What is needed |
For this exercise, output the line containing "exact low_eq_low_iff (p := posInf)" and every line after it through the end of the records, exactly, and no other line.

Data entries
----------------

/-! ### The pattern of a significand and a shift (R55) -/

theorem mag_of_low {w : Word} {s n : Nat} (hn : IsSignificand s n) (hlow : low w = s * 2 ^ 52 + n) :
    mag w = n * 2 ^ s := by
  obtain ⟨hle, hnormal⟩ := hn
  rw [mag_eq, hlow]
  obtain hsub | hfull | rfl : n < 2 ^ 52 ∨ (2 ^ 52 ≤ n ∧ n < 2 ^ 53) ∨ n = 2 ^ 53 := by omega
  · obtain rfl : s = 0 := by omega
    rw [if_pos (by omega)]
    simp
  · rw [if_neg (by omega), show (s * 2 ^ 52 + n) / 2 ^ 52 - 1 = s by omega]
    congr 1
    omega
  · rw [if_neg (by omega), show (s * 2 ^ 52 + 2 ^ 53) / 2 ^ 52 - 1 = s + 1 by omega,
      show (s * 2 ^ 52 + 2 ^ 53) % 2 ^ 52 = 0 by omega, pow_succ]
    ring

/-- A magnitude reaches a power of two exactly where its pattern reaches that power's, with exponent field `k + 2`. -/
theorem two_pow_le_iff {s n : Nat} (hn : IsSignificand s n) (k : Nat) :
    2 ^ (53 + k) ≤ n * 2 ^ s ↔ (k + 2) * 2 ^ 52 ≤ s * 2 ^ 52 + n := by
  obtain ⟨hle, hnormal⟩ := hn
  rw [pow_add]
  obtain hs | rfl | hs := lt_trichotomy s k
  · have hsmall : n * 2 ^ s < 2 ^ 53 * 2 ^ k :=
      (Nat.mul_le_mul_right _ hle).trans_lt
        (Nat.mul_lt_mul_of_pos_left (Nat.pow_lt_pow_right one_lt_two hs) (by positivity))
    exact iff_of_false hsmall.not_ge (by omega)
  · rw [Nat.mul_le_mul_right_iff (by positivity)]
    omega
  · have hbig : 2 ^ 53 * 2 ^ k ≤ n * 2 ^ s := calc
      2 ^ 53 * 2 ^ k = 2 ^ 52 * 2 ^ (k + 1) := by ring
      _ ≤ n * 2 ^ s := Nat.mul_le_mul (by omega) (Nat.pow_le_pow_right two_pos hs)
    exact iff_of_true hbig (by omega)

theorem abs_value (w : Word) : |value w| = (mag w : ℚ) / 2 ^ 1074 := by
  have hunits : |(units w : ℚ)| = mag w := by
    unfold units
    split <;> simp
  rw [value, abs_div, hunits, abs_of_pos (by positivity)]

theorem signed_inf (neg : Bool) : signed neg (2047 * 2 ^ 52) = if neg then negInf else posInf := by
  cases neg <;> decide

/-! ### The rounding (R61) -/

theorem two_zpow_sub_1074 (s : ℕ) : (2 : ℚ) ^ ((s : ℤ) - 1074) = 2 ^ s / 2 ^ 1074 := by
  rw [zpow_sub₀ two_ne_zero, zpow_natCast, zpow_ofNat]

/-- Overflow, as R61 puts it, is where the pattern reaches the infinity's. -/
theorem overflow_iff {s n : Nat} (hn : IsSignificand s n) :
    (2 : ℚ) ^ 1024 ≤ n * (2 ^ s / 2 ^ 1074) ↔ 2047 * 2 ^ 52 ≤ s * 2 ^ 52 + n := by
  rw [← mul_div_assoc, le_div_iff₀ (by positivity), ← pow_add, ← two_pow_le_iff hn 2045, ← Nat.cast_le (α := ℚ),
    Nat.cast_mul, Nat.cast_pow, Nat.cast_pow, Nat.cast_ofNat]

/-- The rounding of every exact number that is not zero, by its magnitude `p / q` in units and its sign. -/
theorem roundsTo_fround {r : ℚ} {neg : Bool} {p q : Nat} (hp : 0 < p) (hq : 0 < q)
    (habs : |r| = (p : ℚ) / q / 2 ^ 1074) (hneg : neg = decide (r < 0)) : RoundsTo r (fround neg p q) := by
  have hsig := nearestEven_isSignificand p hq
  obtain ⟨hnear, htie⟩ := nearestEven_nearest p (q := q * 2 ^ ulpShift p q) (by positivity)
  have hquot : (p : ℚ) / q / 2 ^ 1074 / (2 ^ ulpShift p q / 2 ^ 1074) = p / (q * 2 ^ ulpShift p q : ℕ) := by
    rw [div_div_div_cancel_right₀ (by positivity), div_div, Nat.cast_mul, Nat.cast_pow, Nat.cast_ofNat]
  unfold RoundsTo
  dsimp only
  rw [habs, ulpExponent_eq hp hq, two_zpow_sub_1074, hquot]
  refine ⟨_, hnear, htie, ?_⟩
  simp only [overflow_iff hsig]
  split
  · next hover =>
    rw [fround, roundMag, Nat.min_eq_right hover, signed_inf, hneg]
    simp only [decide_eq_true_eq]
  · next hfits =>
    have hlow : low (fround neg p q) = ulpShift p q * 2 ^ 52 + nearestEven p (q * 2 ^ ulpShift p q) := by
      rw [fround, roundMag, Nat.min_eq_left (by omega), low_signed neg (by omega)]
    refine ⟨(isFinite_iff _).2 (by omega), (sign_fround _ _ _).trans hneg, ?_⟩
    rw [abs_value, mag_of_low hsig hlow, Nat.cast_mul, Nat.cast_pow, Nat.cast_ofNat, mul_div_assoc]

end Sys2Proof
end

section
/-!
PROOFS. The assembler statement (spec 30_encoding.md R47): a line assembles to the instruction of its mnemonic with its
operands in order and zero in a `b` field that is not used (R42, R43), and what an operand's bits are.
-/

namespace Sys2Proof

open Sys2Proof.Machine

/-- Each row of the mnemonic table but ATAN2's writes zero in `b` (R43). -/
theorem mnemonicInstr_assembled {m : List Char} {ops : List Word} {i : Instr} (h : mnemonicInstr m ops = some i) :
    i.assembled = true := by
  unfold mnemonicInstr at h
  split at h
  all_goals cases h
  all_goals rfl

theorem assemble_assembled {env : AsmEnv} {l : AsmLine} {i : Instr} (h : assemble env l = some i) :
    i.assembled = true := by
  obtain ⟨ops, -, hrow⟩ := Option.bind_eq_some_iff.1 h
  exact mnemonicInstr_assembled hrow

section OneLine

variable {env : AsmEnv} {l : AsmLine} {o q : AsmOperand} {a b : Word} {m : List Char}

/-- A line with one operand is its mnemonic applied to that operand's bits. -/
theorem assemble_one (hl : l.operands = [o]) (ha : o.bits env = some a) (hm : l.mnemonic = m) :
    assemble env l = mnemonicInstr m [a] := by
  simp [assemble, hl, ha, hm]

/-- A line with two operands is its mnemonic applied to their bits, in order. -/
theorem assemble_two (hl : l.operands = [o, q]) (ha : o.bits env = some a) (hb : q.bits env = some b)
    (hm : l.mnemonic = m) : assemble env l = mnemonicInstr m [a, b] := by
  simp [assemble, hl, ha, hb, hm]

end OneLine

/-- The literal of magnitude `p / q` is that many ones, each of `2^1074` units (R47 ii, R61). -/
theorem roundsTo_literal (neg : Bool) {p q : Nat} (hp : 0 < p) (hq : 0 < q) :
    RoundsTo ((if neg then -1 else 1) * ((p : ℚ) / q)) (fround neg (p * oneUnits) q) := by
  have hpos : (0 : ℚ) < (p : ℚ) / q := by positivity
  have hones : ((p * oneUnits : ℕ) : ℚ) / q / 2 ^ 1074 = (p : ℚ) / q := by
    rw [oneUnits, Nat.cast_mul, Nat.cast_pow, Nat.cast_ofNat, mul_div_right_comm,
      mul_div_cancel_right₀ _ (by positivity)]
  apply roundsTo_fround (Nat.mul_pos hp (by unfold oneUnits; positivity)) hq
  · rw [hones, abs_mul, abs_of_pos hpos]
    cases neg <;> simp
  · cases neg
    · simpa using hpos.le
    · simpa using hpos

/-- Settles O4: each row of the mnemonic table, and each form of an operand. -/
theorem assemblerWritesZeroInUnusedB : Obligations.AssemblerWritesZeroInUnusedB := by
  refine ⟨fun _ _ _ => assemble_assembled, fun env l o a hl ha => ?_, fun env l o q y x hl hy hx => ?_,
    fun env w neg p q n => ?_⟩
  · and_intros
    all_goals exact assemble_one hl ha
  · exact assemble_two hl hy hx
  · exact ⟨rfl, rfl, rfl, fun hp hq => ⟨_, rfl, roundsTo_literal neg hp hq⟩⟩

end Sys2Proof
end

section
/-!
PROOFS. The number format (spec R55, R57, R60, R66): the value and the class of a pattern by its fields, the two
recomposers, and negation.
-/

namespace Sys2Proof

open Sys2Proof.Machine

/-! ### The value of a pattern (R55) -/

/-- The sign of a pattern's value, as a factor. -/
def signFactor (w : Word) : ℚ := if sign w then -1 else 1

theorem units_eq (w : Word) : (units w : ℚ) = signFactor w * mag w := by
  unfold units signFactor
  split <;> simp

theorem value_eq (w : Word) : value w = signFactor w * (mag w / 2 ^ 1074) := by
  rw [value, units_eq, mul_div_assoc]

theorem value_fneg (w : Word) : value (fneg w) = -value w := by
  rw [value, value, units_fneg, Int.cast_neg, neg_div]

theorem mag_of_expfield_zero {w : Word} (h : (expfield w).toNat = 0) : mag w = (mant w).toNat :=
  if_pos (BitVec.eq_of_toNat_eq h)

theorem mag_of_expfield_pos {w : Word} (h : 1 ≤ (expfield w).toNat) :
    mag w = (2 ^ 52 + (mant w).toNat) * 2 ^ ((expfield w).toNat - 1) := by
  refine if_neg fun h0 => ?_
  simp [h0] at h

theorem value_of_expfield_zero {w : Word} (h : (expfield w).toNat = 0) :
    value w = signFactor w * (mant w).toNat * (2 : ℚ) ^ (-1074 : ℤ) := by
  have hpow : (2 : ℚ) ^ (-1074 : ℤ) = 1 / 2 ^ 1074 := by simp
  rw [value_eq, mag_of_expfield_zero h, hpow, mul_one_div, mul_div_assoc]

theorem value_of_expfield_pos {w : Word} (h : 1 ≤ (expfield w).toNat) :
    value w = signFactor w * (2 ^ 52 + (mant w).toNat) * (2 : ℚ) ^ (((expfield w).toNat : ℤ) - 1075) := by
  have hpow : (2 : ℚ) ^ (((expfield w).toNat : ℤ) - 1075) = 2 ^ ((expfield w).toNat - 1) / 2 ^ 1074 := by
    rw [← two_zpow_sub_1074]
    congr 1
    omega
  rw [value_eq, mag_of_expfield_pos h, hpow, Nat.cast_mul, mul_div_assoc, mul_assoc]
  push_cast
  rfl

/-! ### The class of a pattern (R57) -/

theorem isFinite_iff_expfield (w : Word) : isFinite w = true ↔ (expfield w).toNat ≠ 2047 := by
  simp [isFinite, BitVec.toNat_eq]

theorem isSubnormal_iff_fields (w : Word) :
    isSubnormal w = true ↔ (expfield w).toNat = 0 ∧ (mant w).toNat ≠ 0 := by
  simp [isSubnormal, BitVec.toNat_eq]

theorem isInf_iff_fields (w : Word) : isInf w = true ↔ (expfield w).toNat = 2047 ∧ (mant w).toNat = 0 := by
  simp [isInf, BitVec.toNat_eq]

theorem isNaN_iff_fields (w : Word) : isNaN w = true ↔ (expfield w).toNat = 2047 ∧ (mant w).toNat ≠ 0 := by
  simp [isNaN, BitVec.toNat_eq]

/-- The quiet bit is the mantissa field's highest (R55). -/
theorem isQuietNaN_iff (w : Word) : isQuietNaN w = true ↔ isNaN w = true ∧ 2 ^ 51 ≤ (mant w).toNat := by
  have hbit : w.getLsbD 51 = true ↔ 2 ^ 51 ≤ (mant w).toNat := by
    rw [mant_toNat, BitVec.getLsbD, Nat.testBit_eq_decide_div_mod_eq, decide_eq_true_iff]
    omega
  rw [isQuietNaN, Bool.and_eq_true, hbit]

/-- Two patterns that differ in nothing but the sign are the only ones with their low bits. -/
theorem low_eq_low_iff {p n w : Word} (hp : sign p = false) (hn : sign n = true) (hlow : low n = low p) :
    low w = low p ↔ w = p ∨ w = n := by
  constructor
  · intro h
    cases hw : sign w
    · exact .inl (word_ext (hw.trans hp.symm) h)
    · exact .inr (word_ext (hw.trans hn.symm) (h.trans hlow.symm))
  · rintro (rfl | rfl)
    · rfl
    · exact hlow

theorem isZero_iff_eq (w : Word) : isZero w = true ↔ w = posZero ∨ w = negZero := by
  rw [isZero_iff]
  exact low_eq_low_iff (p := posZero) (by decide) (by decide) (by decide)

theorem isInf_iff_eq (w : Word) : isInf w = true ↔ w = posInf ∨ w = negInf := by
  rw [isInf_iff]
  exact low_eq_low_iff (p := posInf) (by decide) (by decide) (by decide)

/-- Settles O26: the value of a pattern by its exponent field, then each class by its fields. -/
theorem patternValues : Obligations.PatternValues := fun w =>
  ⟨value_of_expfield_zero, fun h _ => value_of_expfield_pos h, isFinite_iff_expfield w, isSubnormal_iff_fields w,
    isInf_iff_fields w, isNaN_iff_fields w, isZero_iff_eq w, isQuietNaN_iff w⟩

/-! ### The recomposers (R60) -/

/-- The fields of a pattern put together from a positive sign, an exponent field and a mantissa field. -/
theorem toNat_recomposed (e : BitVec 11) (m : BitVec 52) :
    ((0#1 ++ e) ++ m : Word).toNat = e.toNat * 2 ^ 52 + m.toNat := by
  rw [BitVec.toNat_append, ← Nat.shiftLeft_add_eq_or_of_lt m.isLt, BitVec.toNat_append, Nat.shiftLeft_eq]
  simp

----------------

Your response |
  exact low_eq_low_iff (p := posInf) (by decide) (by decide) (by decide)

/-- Settles O26: the value of a pattern by its exponent field, then each class by its fields. -/
theorem patternValues : Obligations.PatternValues := fun w =>
  ⟨value_of_expfield_zero, fun h _ => value_of_expfield_pos h, isFinite_iff_expfield w, isSubnormal_iff_fields w,
    isInf_iff_fields w, isNaN_iff_fields w, isZero_iff_eq w, isQuietNaN_iff w⟩

/-! ### The recomposers (R60) -/

/-- The fields of a pattern put together from a positive sign, an exponent field and a mantissa field. -/
theorem toNat_recomposed (e : BitVec 11) (m : BitVec 52) :
    ((0#1 ++ e) ++ m : Word).toNat = e.toNat * 2 ^ 52 + m.toNat := by
  rw [BitVec.toNat_append, ← Nat.shiftLeft_add_eq_or_of_lt m.isLt, BitVec.toNat_append, Nat.shiftLeft_eq]
  simp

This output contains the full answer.